TWICE A HERO By Susan Krinard

Maybe that was it, why she studied the man with such fascination. He was…

Yes. He was part of the magic. He was the opposite of the grim reality of Liam’s bones in the tunnel, or curses that echoed down the generations. He was the incarnation of adventure itself, like an ancient idol brought to life. He was an integral part of his surroundings—the ruins, the jungle, even the rain and mud. He owned the place. He belonged here.

Mac let herself share in that belonging, experience the feeling of being suspended in time and space, free for the moment of any lingering guilt over a past she’d had no part of.

Slowly she stepped out into the rain. It baptized her with fierce joy, making a close cap of her hair and soaking her clothing in a matter of seconds, bathing face and arms and legs. She felt water trickle under her shirt and between her breasts. A tingle of awareness tightened her nipples.

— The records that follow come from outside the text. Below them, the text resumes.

/-- The same with channel 3's ARMED watch of the line. -/
theorem witness_Overtaken_watched :
    let s := fun ws => watching (overtaken ws) 1
    (s [.chan 1, .chan 0]).AtRest ∧ (s [.chan 1]).AtRest ∧ (s [.chan 1]).OnePlace ∧
      (s [.chan 1]).WatchedBy line0 3 (watchOf 1) watchHead ∧
      (s [.chan 1, .chan 0]).WatchedBy line0 3 (watchOf 1) watchHead ∧
      (s [.chan 1]).NoOffer line0 .ownerFill ∧
      [Who.chan 1].filter (fun w => !(s [.chan 1]).conditionalWaiter w) = [] ∧ (s [.chan 1]).table.length ≤ 4 ∧
      ((s [.chan 1]).dropTag line0).victim line0 = some 3 :=
  ⟨rest_of rfl, rest_of rfl, onePlace_of (by decide +kernel) (by decide +kernel), watching_by rfl rfl, watching_by rfl rfl,
    .inl rfl, by decide +kernel⟩

/-- R160, R161: the refetch joins the rewritten OWN, or opens a SHARE after the withdrawal. -/
theorem test_overtaken_watched : [[Who.chan 1, .chan 0], [.chan 1]].map (fun ws =>
      next (exec (.requestTenureVerdict (votes false false false)) (watching (overtaken ws) 1))
        (fun t => t.table.map (fun e => (e.kind, e.way, e.waiters))))
    = [some [(.own, some 0, [.chan 0, .chan 3])], some [(.share, some 3, [.chan 3])]] := by decide +kernel

/-- R58, R21: rewritten to OWN with the WRITE, the CONDITIONAL and the FLUSH over; withdrawn with the CONDITIONAL alone. -/
theorem test_overtaken : [[Who.chan 1, .chan 0], [.chan 1]].map (fun ws =>
      next (exec (.requestTenureVerdict (votes false false false)) (overtaken ws))
        (fun t => (t.table.map (fun e => e.waiters), [(1 : ChanId), 2].map (fun c => (t.head? c).isSome), t.replies.length)))
    = [some ([[.chan 0]], [false, false], 1), some ([], [false, false], 1)] := by decide +kernel

/-- This station's RETURN in tenure at a retry count, with a FLUSH of channel 0 for its flush waiter, or none. -/
def returning (f : Option ChanId) (n : Nat) : State :=
  inTenure (asked { st with writebacks := [{ line := line0, data := badLine, retry := n, flush := f, age := 0 }] }
      (.flush word0) .active) (.ownWriteback line0 (.request 1 line0 (.ret badLine)) true)

theorem witness_OwnReturnIsRetriedOrWritten : (∀ n, (returning (some 0) n).AtRest ∧
      ((returning (some 0) n).writebackFor line0).map (fun e => e.retry) = some n) ∧ (returning none 0).AtRest ∧
    (returning (some 0) 0).porst = false ∧ (returning (some 0) 0).waiting = [] ∧
    ((returning (some 0) 0).hostTable[(0 : ChanId)]).map (fun h => h.isOpen) = [true] :=
  ⟨fun _ => ⟨rest_of rfl, rfl⟩, rest_of rfl, by decide +kernel⟩

/-- The writeback buffer is full, and one or two FLUSHes of dirty lines are pending; the older is channel 1's. -/
def pendingOne (f : Option ChanId) : State :=
  let s := returning f 0
  flushing { (s.setWay line2 1 { tag := some line2, state := .dirtySole, data := badLine }).setWay
      line2 2 { tag := some 0x0043, state := .dirtyShared, data := zeroLine } with
    writebacks := s.writebacks ++ [{ line := 0x0883, data := zeroLine, retry := 3, flush := none, age := 0 }] } 1 0x0400C8 5
def pendingTwo (f : Option ChanId) : State := flushing (pendingOne f) 2 0x0010C8 6

theorem witness_OwnReturn_pending :
    let pend := fun (c : ChanId) (n : Nat) => ({ who := .chan c, place := n, pendingFlush := true, due := false } : Waiting)
    ∀ f ∈ [none, some 0], (pendingOne f).AtRest ∧ (pendingTwo f).AtRest ∧ (pendingOne f).waiting = [pend 1 5] ∧
      (pendingTwo f).waiting = [pend 1 5, pend 2 6] ∧ (pendingTwo f).Unwatched line2 ∧
      ((pendingTwo f).writebackFor line0).map (fun e => e.flush) = some f ∧
      (pendingTwo f).hostTable[(1 : ChanId)] = [request (.flush 0x0400C8) .active 5] ∧
      (pendingTwo f).hostTable[(2 : ChanId)] = [request (.flush 0x0010C8) .active 6] ∧ lineOf 0x0400C8 = line2 ∧
      lineOf 0x0010C8 = 0x0043 ∧ (pendingTwo f).heldDirty line2 = true ∧ (pendingTwo f).heldDirty 0x0043 = true ∧
      (pendingTwo f).entryFor line2 = none ∧ (pendingTwo f).entryFor 0x0043 = none ∧
      ((pendingTwo f).writebacks.filter (fun x => x.line ≠ line0)).length = 1 ∧
      (pendingTwo f).isWaiting (.chan 0) = false ∧
      (pendingTwo f).hostTable[(0 : ChanId)] = [request (.flush word0) .active 0] := by
  intro pend f hf
  rcases List.mem_cons.1 hf with rfl | hf
  · exact ⟨rest_of rfl, rest_of rfl, rfl, rfl, unwatched_of rfl _, by decide +kernel⟩
  · rcases List.mem_singleton.1 hf with rfl
    exact ⟨rest_of rfl, rest_of rfl, rfl, rfl, unwatched_of rfl _, by decide +kernel⟩

theorem test_return_yields_from_the_32nd_void : [30, 31, 254, 255].map (fun n =>
      next (exec (.ownTenureVerdict (votes true false false)) (returning none n))
        (fun t => (t.span.yields, t.writebacks.map (fun e => e.retry))))
    = [some (none, [31]), some (some line0, [32]), some (some line0, [255]), some (some line0, [255])] := by decide +kernel

/-- This station's FILL in tenure at a VOID count, and perhaps a done head at its home. -/
def replying (n : Nat) (done : Option ReplyBody) : State :=
  inTenure { st with
    replies := [{ addressee := 2, line := line0, body := .fill zeroLine, voids := n }]
    homeQueue := [{ requester := 0, line := 0x0883, body := .read }]
    homeDone := done } (.ownReply line0 (.reply 1 2 line0 (.fill zeroLine)))

theorem witness_OwnReplyLeavesOrIsCounted : (replying 253 none).AtRest ∧ (replying 254 (some (.fill zeroLine))).AtRest ∧
    (replying 253 none).porst = false ∧ ((replying 254 none).replyFor line0).map (fun r => r.voids) = some 254 ∧
    (∀ x ∈ (replying 254 (some (.fill zeroLine))).replies.filter (fun x => x.line ≠ line0), x.line ≠ 0x0883) ∧
    (replying 254 (some (.fill zeroLine))).span.setAside ≠ some 0x0883 := ⟨rest_of rfl, rest_of rfl, by decide +kernel⟩

/-- A reply for this station's entry, with two waiters on it. -/
def hearing (k : TableKind) (p : Phase) (body : ReplyBody) : State :=
  granted (inTenure (asks (asked { held .invalid zeroLine with
      table := [{ entry k p [.chan 0, .chan 1] with way := some 0 }] } (.read word0) .joined) 1 (.watch word0 0 9) .joined 3)
    (.peerReply 1 line0 body true false)) 2

theorem hearing_onePlace (k : TableKind) (p : Phase) (b : ReplyBody) : (hearing k p b).OnePlace :=
  held_onePlace rfl (Nat.le_refl 1) rfl rfl rfl

theorem hearing_rest (k : TableKind) (p : Phase) (b : ReplyBody) : (hearing k p b).AtRest := rest_of rfl

theorem hearing_lone (k : TableKind) (p : Phase) (b : ReplyBody) : (hearing k p b).Lone line0 [.chan 0, .chan 1] :=
  lone_of ⟨by decide, fun w h => by rcases List.mem_cons.1 h with rfl | h <;> [rfl; (rcases List.mem_singleton.1 h with rfl; rfl)]⟩

/-- A RESULT of another word is not the one awaited. -/
theorem hearing_other (e : TableEntry) (h : (hearing (.direct (.read 1)) (.awaitResult 1) (.result 2 false 9)).entryFor line0
    = some e) : ¬e.awaits (.result 2 false 9) := by
  rw [← Option.some.inj h]
  rintro (⟨_, _, _, h, _⟩ | ⟨_, _, _, _, _, hd, hb⟩)
  · cases h
  · cases hd; cases hb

Primal. Primeval. This was nature in its glory, and somehow it passed a little of that glory on to her. She wasn’t plain, ordinary Mac anymore. She was a goddess of the forest, a dauntless heroine ready to meet any challenge…

“I’ll be damned. You’re a woman!”

The man’s deep, husky voice snapped Mac out of her reverie. He had turned around; a retort was already on her lips before she got a good glimpse of his features.

“Gee, thanks for clearing that up. I—” She found herself gazing into eyes that gave new meaning to the hackneyed phrase “steely gray.” For a moment all she could do was stand in gaping silence as the man examined her with insulting thoroughness.

“I don’t believe it,” he said. “What the hell are you doing here?”

But she wasn’t really listening. She didn’t have time to resent his critical tone or his arrogant questions or the fact that he was acting just as she’d expect a typical male to act when confronted with the unimpressive MacKenzie Rose Sinclair.

All she could hear was the pounding of her own heart and the startled rasp of her own breathing. And all she could see was his strong and powerfully masculine face.

A face she recognized. A face she’d first seen months ago. A face she’d been carrying around in her backpack ever since she’d left the San Francisco International Airport for the wilds of Central America.

The man was the spitting image of Liam O’Shea.

Chapter Three

The best of prophets of the

future is the past.

—George Noel Gordon, Lord Byron

MAC FELT HER mouth go completely dry even as the rain trickled from her nose onto her lips and dripped from her chin.

“I don’t believe it,” she whispered. “What the hell are you doing here?”

She had the vague notion that his lips moved in some kind of reply, but there was a buzzing in her ears that blocked out any sound. All she could do was fight off the impulse to burst into frankly hysterical giggles.

Out of all the things that could have happened to her in this incredible place, nothing could be quite so unbelievable. Or so appropriate. She’d come seeking absolution from Liam O’Shea, and she’d found him. First his bones, and then his modern-day clone.

Her discovery stared at her and she stared back, so struck by the absurdity of it all that her shock faded quickly into a curious detachment.

Yes, the likeness was almost flawless. This pseudo-Liam was a little harder, a little more daunting than his photographic counterpart. His hair was a little longer, his eyes paler, his face more weathered with experience. And, if possible, more handsome.

Oh, not in the conventional sense. He was Harrison Ford and Daniel Day-Lewis and Timothy Dalton rolled into one, with perhaps a dash of a young Charlton Heston thrown in. Masculinity personified, with not one iota of boyish softness. His jaw was set, and she could tell he wasn’t too happy about something.

Why shouldn’t he be happy? Mac was feeling almost giddy, no longer quite tethered to reality. Or to anything else that would normally send her hotfooting in the opposite direction—such as the critical gleam in his eye that surely found her wanting.